2. Getting a book club off of the ground without the loyalty of childhood friends or the tenacity of Liznifer (I gave you guys a celebrity couple name!) is really hard. Turns out, even if it has a really cool name. The Republic of Foster had three meetings, with extremely limited participation. It’s hard enough to meet new people, and extra awkward when the first question I ask people is “Do you read?” And after their stumbled, surprised response. I follow up with a quick “Are you interested in joining a book club?” Might not the best way to screen potential members.
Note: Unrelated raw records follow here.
-- ==== Sys2Proof/Config.lean ====
section
/-! DEFINITION. What an implementation fixes (spec/00_scope.md R6): the fixed numbers, the parameters, the conditions a
parameter must meet, and the model's free values.

The parameters are carried as an argument: they stand in `State.cfg` and no step changes them (log entry 1). -/

namespace Sys2Proof

/-- `REG_COUNT`: number of addressable display registers, fixed (R6). -/
@[simp] abbrev Config.regCount : Nat := 6

/-- `NUMBER_MODULUS`: modulus of `encode_number`, fixed (R6). -/
@[simp] abbrev Config.numberModulus : Nat := 10000

/-- `BLANK`: the segment byte of the space and of every unrecognised character (R6, R125). DEDUCED, log entry 7. -/
@[simp] abbrev Config.blank : Byte := 0x00#8

/-- The parameters of R6 whose value the source does not give. -/
structure Config where
  /-- `ACK_SETTLE_MAX`: greatest number of reads in one acknowledge phase. -/
  ackSettleMax : Nat
  /-- `T_BIT_DELAY`: duration of one delay; no rule reads it (R6, R237). -/
  tBitDelay : Nat
  /-- `CMD_DATA_WRITE_AUTOINC`: wire byte of the data command (R83). -/
  cmdDataWriteAutoinc : Byte
  /-- `CMD_ADDR_BASE`: wire byte of the address command for position 0 (R87). -/
  cmdAddrBase : Byte
  /-- `CMD_DISPLAY_CTRL`: fixed bits of the display-control byte (R88). -/
  cmdDisplayCtrl : Byte
  /-- `BS_ON_BIT`: bit position of on/off in `bs` (R21). -/
  bsOnBit : Nat
  /-- `BS_LEVEL_LSB`: lowest bit position of the level in `bs` (R21). -/
  bsLevelLsb : Nat
  /-- `POS_WIDTH`: width of the position operand (R6). -/
  posWidth : Nat
  /-- `LEN_WIDTH`: width of the length of a byte sequence (R6). -/
  lenWidth : Nat
  /-- `D_WIDTH`: width of the digit operand (R6). -/
  dWidth : Nat
  /-- `CHAR_WIDTH`: width of the character operand (R6). -/
  charWidth : Nat
  /-- `DIGIT_ROM[0..9]` (R121). -/
  digitRom : Vector Byte 10
  /-- `CHAR_ROM`, a finite map from character code to segment byte (R126). -/
  charRom : List (CharCode × Byte)
deriving DecidableEq, Repr

/-- The free value of a read of the data line once the environment's list of answers is used up: either level, under
no law (R25, U5). It has no body, so nothing can be proved of it. Log entry 9. -/
opaque Config.freeLevel : Nat → Level

/-- The free value of `enc_out[31:8]` on the beat of `ENCODE_STRING` that presents a character: R86 states bits 7:0 alone. It
is a function of the port's inputs, because "the same inputs always give the same output" (R120). Log entry 10. -/
opaque Config.freeEncHigh : CharCode → BitVec 24

/-- What display register `a` holds before the first write that sets it: any value, fixed for the run but unknown (R31, R37,
U6). Log entry 12. -/
opaque Config.freeDisp : Nat → Byte

/-- What `tctl` holds before the first display-control command: any value, fixed for the run but unknown (R32, R37, U6). Log
entry 11. -/
opaque Config.freeTctl : BitVec 4

/-- What the target's address pointer holds before the first address command: any value, fixed for the run but unknown (R37,
R57, U6). Log entry 11. -/
opaque Config.freePtr : Nat

/-- `CHAR_ROM[c]`, if `c` is in the map. -/
def Config.charEntry (c : Config) (ch : CharCode) : Option Byte := c.charRom.lookup ch

/-- The upper-case code of letter number `i` of the alphabet (codes are Unicode scalar values, R126). -/
def Config.upperCase (i : Nat) : CharCode := 0x41 + i

/-- The lower-case code of letter number `i` of the alphabet (R126). -/
def Config.lowerCase (i : Nat) : CharCode := 0x61 + i

/-- "space, `-`, `_`, `=`, `?`, `.`" (R125). -/
def Config.symbols : List CharCode := [0x20, 0x2D, 0x5F, 0x3D, 0x3F, 0x2E]

/-- The characters that may be recognised: the digits, letters, and the six symbols (R125 (b)). Log entry 6. -/
def Config.recognisable (ch : Nat) : Bool :=
  (decide (0x30 ≤ ch) && decide (ch ≤ 0x39)) || (decide (0x41 ≤ ch) && decide (ch ≤ 0x5A))
    || (decide (0x61 ≤ ch) && decide (ch ≤ 0x7A)) || Config.symbols.contains ch

/-- Conditions on the acknowledge window and the delay (spec/92_eei_decisions.md, parameters left OPEN). -/
def Config.timingOk (c : Config) : Bool := decide (1 ≤ c.ackSettleMax) && decide (1 ≤ c.tBitDelay)

/-- The on/off bit and the level do not overlap and lie in bits 3:0 (92, parameters left OPEN): two layouts are left. -/
def Config.layoutOk (c : Config) : Bool :=
  (c.bsOnBit == 3 && c.bsLevelLsb == 0) || (c.bsOnBit == 0 && c.bsLevelLsb == 1)

/-- Low 3 bits of `CMD_ADDR_BASE` and low 4 bits of `CMD_DISPLAY_CTRL` zero, and the three command classes told apart
by a receiver (92, parameters left OPEN; R59, R87). -/
def Config.commandsOk (c : Config) : Bool :=
  (c.cmdAddrBase &&& 0x07#8) == 0#8 && (c.cmdDisplayCtrl &&& 0x0F#8) == 0#8
    && !(decide (c.cmdAddrBase.toNat ≤ c.cmdDataWriteAutoinc.toNat)
          && decide (c.cmdDataWriteAutoinc.toNat ≤ c.cmdAddrBase.toNat + 5))
    && (c.cmdDataWriteAutoinc &&& 0xF0#8) != c.cmdDisplayCtrl
    && (c.cmdAddrBase &&& 0xF0#8) != c.cmdDisplayCtrl

/-- Ten distinct bytes with bit 7 = 0 (R121). -/
def Config.digitRomOk (c : Config) : Bool :=
  c.digitRom.toList.all (fun b => !b.getLsbD 7) && decide c.digitRom.toList.Nodup

/-- The conditions of R125 and R126 on `CHAR_ROM`: only digits, letters and the six symbols are in it, each a code of the
character port's width; the space is blank, the digit characters read as the digits, the other five symbols are present, `%`
and `@` are absent, some letter is not recognised, and some letter reads the same in both cases. -/
def Config.charRomOk (c : Config) : Bool :=
  c.charRom.all (fun entry => Config.recognisable entry.1 && decide ((entry.1 : Nat) < 2 ^ c.charWidth))
    && c.charEntry 0x20 == some Config.blank
    && (List.range 10).all (fun i => c.charEntry (0x30 + i) == c.digitRom.toList[i]?)
    && Config.symbols.all (fun ch => (c.charEntry ch).isSome)
    && (c.charEntry 0x25).isNone && (c.charEntry 0x40).isNone
    && (List.range 26).any (fun i =>
          (c.charEntry (Config.upperCase i)).isNone || (c.charEntry (Config.lowerCase i)).isNone)
    && (List.range 26).any (fun i => (c.charEntry (Config.upperCase i)).isSome
          && c.charEntry (Config.upperCase i) == c.charEntry (Config.lowerCase i))

/-- A configuration the spec admits. -/
def Config.ok (c : Config) : Bool :=
  c.timingOk && c.layoutOk && c.commandsOk && c.digitRomOk && c.charRomOk

end Sys2Proof
end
4. I’m a good enough worker (smart, efficient, fast) to still be recognized as such, even at bigger companies. When last blogging, I was employed by/in indentured servitude of Apartment People. I worked for nine hours a day, without a lunch break, and no overtime. I know what you’re thinking here, “Liz, you must be exaggerating, we know who much you like hyperbole. . .” Though I do love hyperbole, I am not exaggerating at all. It was brutal, and within a month of taking the job I knew I wouldn’t last a year. To be fair to them, I stayed through the busy season, and then started to look for work in the fall. I interviewed with two law firms for Tech Support positions, and was hired for the second one. They said they had been searching for a good candidate for a while, and instead of hiring me as a temp worked (as they always do) they decided to make it official. I started at the firm in November. It’s a large firm, comprised of about 800 people. I’m learning policies and procedures. I got MOS (Microsoft Office Specialist) certified in Word, and I hope to get the rest of the Office certifications done before the end of the summer since the firm is paying! There have been some rocky days, and transitioning isn’t the easiest, but I much happier now. And I’m working in my Tower!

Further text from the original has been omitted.